NOTEFish is an awesome user-friendly command line shell! In this post, we’ll discuss all the advantages of using Fish, along with the caveats and plugins that may come in handy. Fish stands out because of these impressive features:
- Inline auto-suggestions based on history
- tab completion, and web-based configuration
- Syntax Highlighting, and intuitive wildcard support
The Why
I absolutely loved using Zsh while at work because of its extensive customization options. However, I have noticed consistent performance issues over my time with it. Numerous online resources confirm these slowdowns, with anecdotal evidence suggesting getting >5 second just to get a new zsh prompt.
Enter Fish! intrigued by its reputation for speed and efficiency. The contrast was stark! Fish’s rapid performance, coupled with features such as built-in auto-suggestions, syntax highlighting, and intuitive tab completion, make it an extremely user-friendly experience. Without a doubt, Fish’s superior speed and ease of use have won me over, despite my special place in my heart for Zsh (being a POSIX shell).
Into the switch
1. Install fish
Do the easy thing on Mac:
$ brew install fish
$ fish --version
fish, version 3.7.1
Note that I’m using Alacritty & iterm2 as my terminal emulators. with a Nerd font patched ComicShannsMono.
In order to setup it as default shell, you have to edit /etc/shells file to add "$(which fish)" (for me it's /opt/homebrew/bin/fish)
as an entry to it (highlighted below in the codeblock):
# List of acceptable shells for chpass(1).
# Ftpd will not allow users to connect who are not using
# one of these shells.
/bin/bash
/bin/csh
/bin/dash
/bin/ksh
/bin/sh
/bin/tcsh
/bin/zsh
/usr/local/bin/zsh
/usr/local/bin/fish
/opt/homebrew/bin/fish
$ chsh -s $(which fish)
Configuration is added to this path:
mkdir -p $HOME/.config/fish
touch vim $HOME/.config/fish/config.fish
2. Install Fish plugin manager (oh-my-fish aka omf or fisher)
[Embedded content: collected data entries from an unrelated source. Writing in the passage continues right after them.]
/-- An EX lookup (R198). -/
def exSearch (n : Nat) (h : Hw) (x : Ctx) (l : Launch) : Hw × Ctx × BitVec 128 × Nat :=
  let h := h.count .FT_CNT_count 5 n
  let ed := mdEdition x.pmd
  let key := beNat (padTo 8 l.key)
  let cs := h.exCands l.sub key
  let bad := cs.filter (fun i => !h.ftSound .ex n 0 i)
  let hits := (cs.filter (fun i =>
    let w1 := h.val .A_EX (2 * i + 1) n
    h.ftSound .ex n 0 i && bit w1 63 && bit w1 (61 + ed) && bits w1 55 50 == l.sub
      && h.val .A_EX (2 * i) n == key)).map (fun i => exData (h.val .A_EX (2 * i + 1) n))
  let h := h.over bad (fun h _ => h.raise 0x412 n)
  match hits with
  | [] => if bad.isEmpty then (h, x, result false false false 0, 0) else (h, x, lookupError, 0x46)
  | d :: r => if r.all (· == d) then (h.count .FT_CNT_count 6 n, x, result true false false d, 0)
    else (h.raise 0x412 n, x, lookupError, 0x46)

/-- EX_LOOKUP (R198). -/
def execExLookup (n : Slice) (c : Nat) (s : State) : Host.Outcome State Fault Refusal :=
  onHw (fun h => h.search n c 5 (exSearch n)) s

/-- The check of an HX entry at an address (R200). -/
def hxCheck (a : Nat) (ws : List Nat) : Nat :=
  crcFold crc16 0x28 a ((ws.take 3).flatMap (beBytes 8) ++ beBytes 6 (nth ws 3 0 >>> 16))

/-- The four entries of a bucket, each with its address. -/
def Hw.hxBucket (h : Hw) (a : Nat) : List (Nat × List Nat) :=
  (List.range 4).map (fun k => (a + 32 * k, h.loadWords (a + 32 * k) 4))

/-- An HX lookup (R200, R201): two buckets, each one 128-byte HBM access. -/
def hxSearch (n : Nat) (h : Hw) (x : Ctx) (l : Launch) : Hw × Ctx × BitVec 128 × Nat :=
  let h := h.count .FT_CNT_count 8 n
  let ed := mdEdition x.pmd
  let t := l.sub % 8
  if !h.on .FT_HX_DESC_valid t 0 ed then (h, x, result false false false 0, 0)
  else
    let key := padTo 20 l.key
    let base := h.rd .FT_HX_DESC_base t 0 ed
    let addr (j : Nat) : Nat := base + 128 * (crc crc32c j key % 2 ^ h.rd .FT_HX_DESC_log2_buckets t 0 ed)
    if !h.stackActive (addr 0) || !h.stackActive (addr 1) then (h, x, lookupError, 0x48)
    else
      let (ok0, h) := h.fetch 1 (addr 0) 128
      let (ok1, h) := h.fetch 1 (addr 1) 128
      if !ok0 || !ok1 then (h, x, lookupError, 0x47)
      else
        let found := (h.hxBucket (addr 0) ++ h.hxBucket (addr 1)).filter (fun e =>
          let w (k : Nat) : Nat := nth e.2 k 0
          bit (w 3) 63 && bit (w 3) (61 + ed) && beBytes 8 (w 0) ++ beBytes 8 (w 1) ++ beBytes 4 (w 2 >>> 32) == key)
        let h1 := h.raise 0x413 n
        match found with
        | [] => (h, x, result false false false 0, 0)
        | e :: r =>
          let data (e : Nat × List Nat) : Nat := nth e.2 2 0 % 2 ^ 32
          if found.any (fun e => bits (nth e.2 3 0) 15 0 != hxCheck e.1 e.2) then (h1, x, lookupError, 0x47)
          else if r.all (fun f => data f == data e) then
            (h.count .FT_CNT_count 9 n, x, result true false false (data e), 0)
          else (h1, x, lookupError, 0x47)

/-- Whether a context's HX lookup waits for a tracker or for tokens of the stack that holds its table (R346, R348). -/
def Hw.hxWaits (h : Hw) (c : Nat) : Bool :=
  match (h.lookupOf c).bind (fun x => (x.launch? 6).map (fun l => (x, l))) with
  | none => false
  | some (x, l) =>
    let base := h.rd .FT_HX_DESC_base (l.sub % 8) 0 (mdEdition x.pmd)
    h.stackActive base && !h.mayAccess (stackOf base) 1 4

/-- HX_LOOKUP (R201). -/
def execHxLookup (n : Slice) (c : Nat) (s : State) : Host.Outcome State Fault Refusal :=
  onHw (fun h => if h.hxWaits c then h else h.search n c 6 (hxSearch n)) s

/-! ### Table commands (R184, R185) -/

/-- Whether a slice's replica takes writes (R185): it is not stale and its slice neither in RETENTION nor OFF, or a sync
into it runs. -/
def Hw.receives (h : Hw) (n : Nat) : Bool :=
  h.on .FT_SYNC_busy 0 n || (!h.on .FT_STATUS_stale 0 n && decide (2 ≤ h.slicePower n))

/-- Why a replica refuses a write for want of its shadow (R186): 2 no base, 3 stack not ACTIVE; 0 it does not. -/
def Hw.shadowCause (h : Hw) (n : Nat) : Nat :=
  let base := h.rd .FT_SHADOW_BASE_base 0 n
  if base = 0 then 2 else if !h.stackActive base then 3 else 0

/-- The first cause among replicas, in ascending slice order. -/
def Hw.shadowCauses (h : Hw) (ns : List Nat) : Nat :=
  ((ns.map h.shadowCause).find? (· != 0)).getD 0

/-- A write skips the replicas that do not receive it: the first such write sets stale (R185). -/
def Hw.skip (h : Hw) (ns : List Nat) : Hw :=
  h.over (ns.filter (fun n => !h.receives n)) (fun h n => h.wr .FT_STATUS_stale 1 0 n)

/-- A refused FT command: it changes nothing but the refusal and its cause (R212). -/
def Hw.ftRefuse (h : Hw) (n cause : Nat) : Hw := (h.wr .FT_STATUS_cmd_refused 1 0 n).wr .FT_STATUS_cause cause 0 n
/-- A refused banked FT write. -/
def Hw.ftWriteRefuse (h : Hw) (n cause : Nat) : Hw :=
  (h.wr .FT_STATUS_write_refused 1 0 n).wr .FT_STATUS_cause cause 0 n

/-- Slices named by the bits of a mask, ascending. -/
def slicesOf (mask : Nat) : List Nat := (List.range 8).filter (bit mask)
If you’re familiar with oh-my-zsh, oh-my-fish appears to be the most widely used fish plugin manager and functions as expected, i personally use fisher but it’s up to you the reader which one to use as they all provide somewhat the same feature while absolutely not bogging down the terminal session (Note: fisher has fzf.fish which allows for fuzzy finding in shell history):
$ curl https://raw.githubusercontent.com/oh-my-fish/oh-my-fish/master/bin/install | fish
$ omf version
Oh My Fish version 7
$ curl -sL https://raw.githubusercontent.com/jorgebucaran/fisher/main/functions/fisher.fish | source && fisher install jorgebucaran/fisher
$ fisher --version
fisher, version 4.4.4
$ fisher install PatrickF1/fzf.fish
3. Emulate Bash command substitution
If you used Bash extensivly you migh be used to !!
and !$
(shorthand for last command and last argument of last command respectively) and emit them almost automatically at this point. Even though I was hesitant to learn a new style, I managed to make both bangbang and bangdollar work by following this helpful StackOverflow thread and this page on the fish wiki.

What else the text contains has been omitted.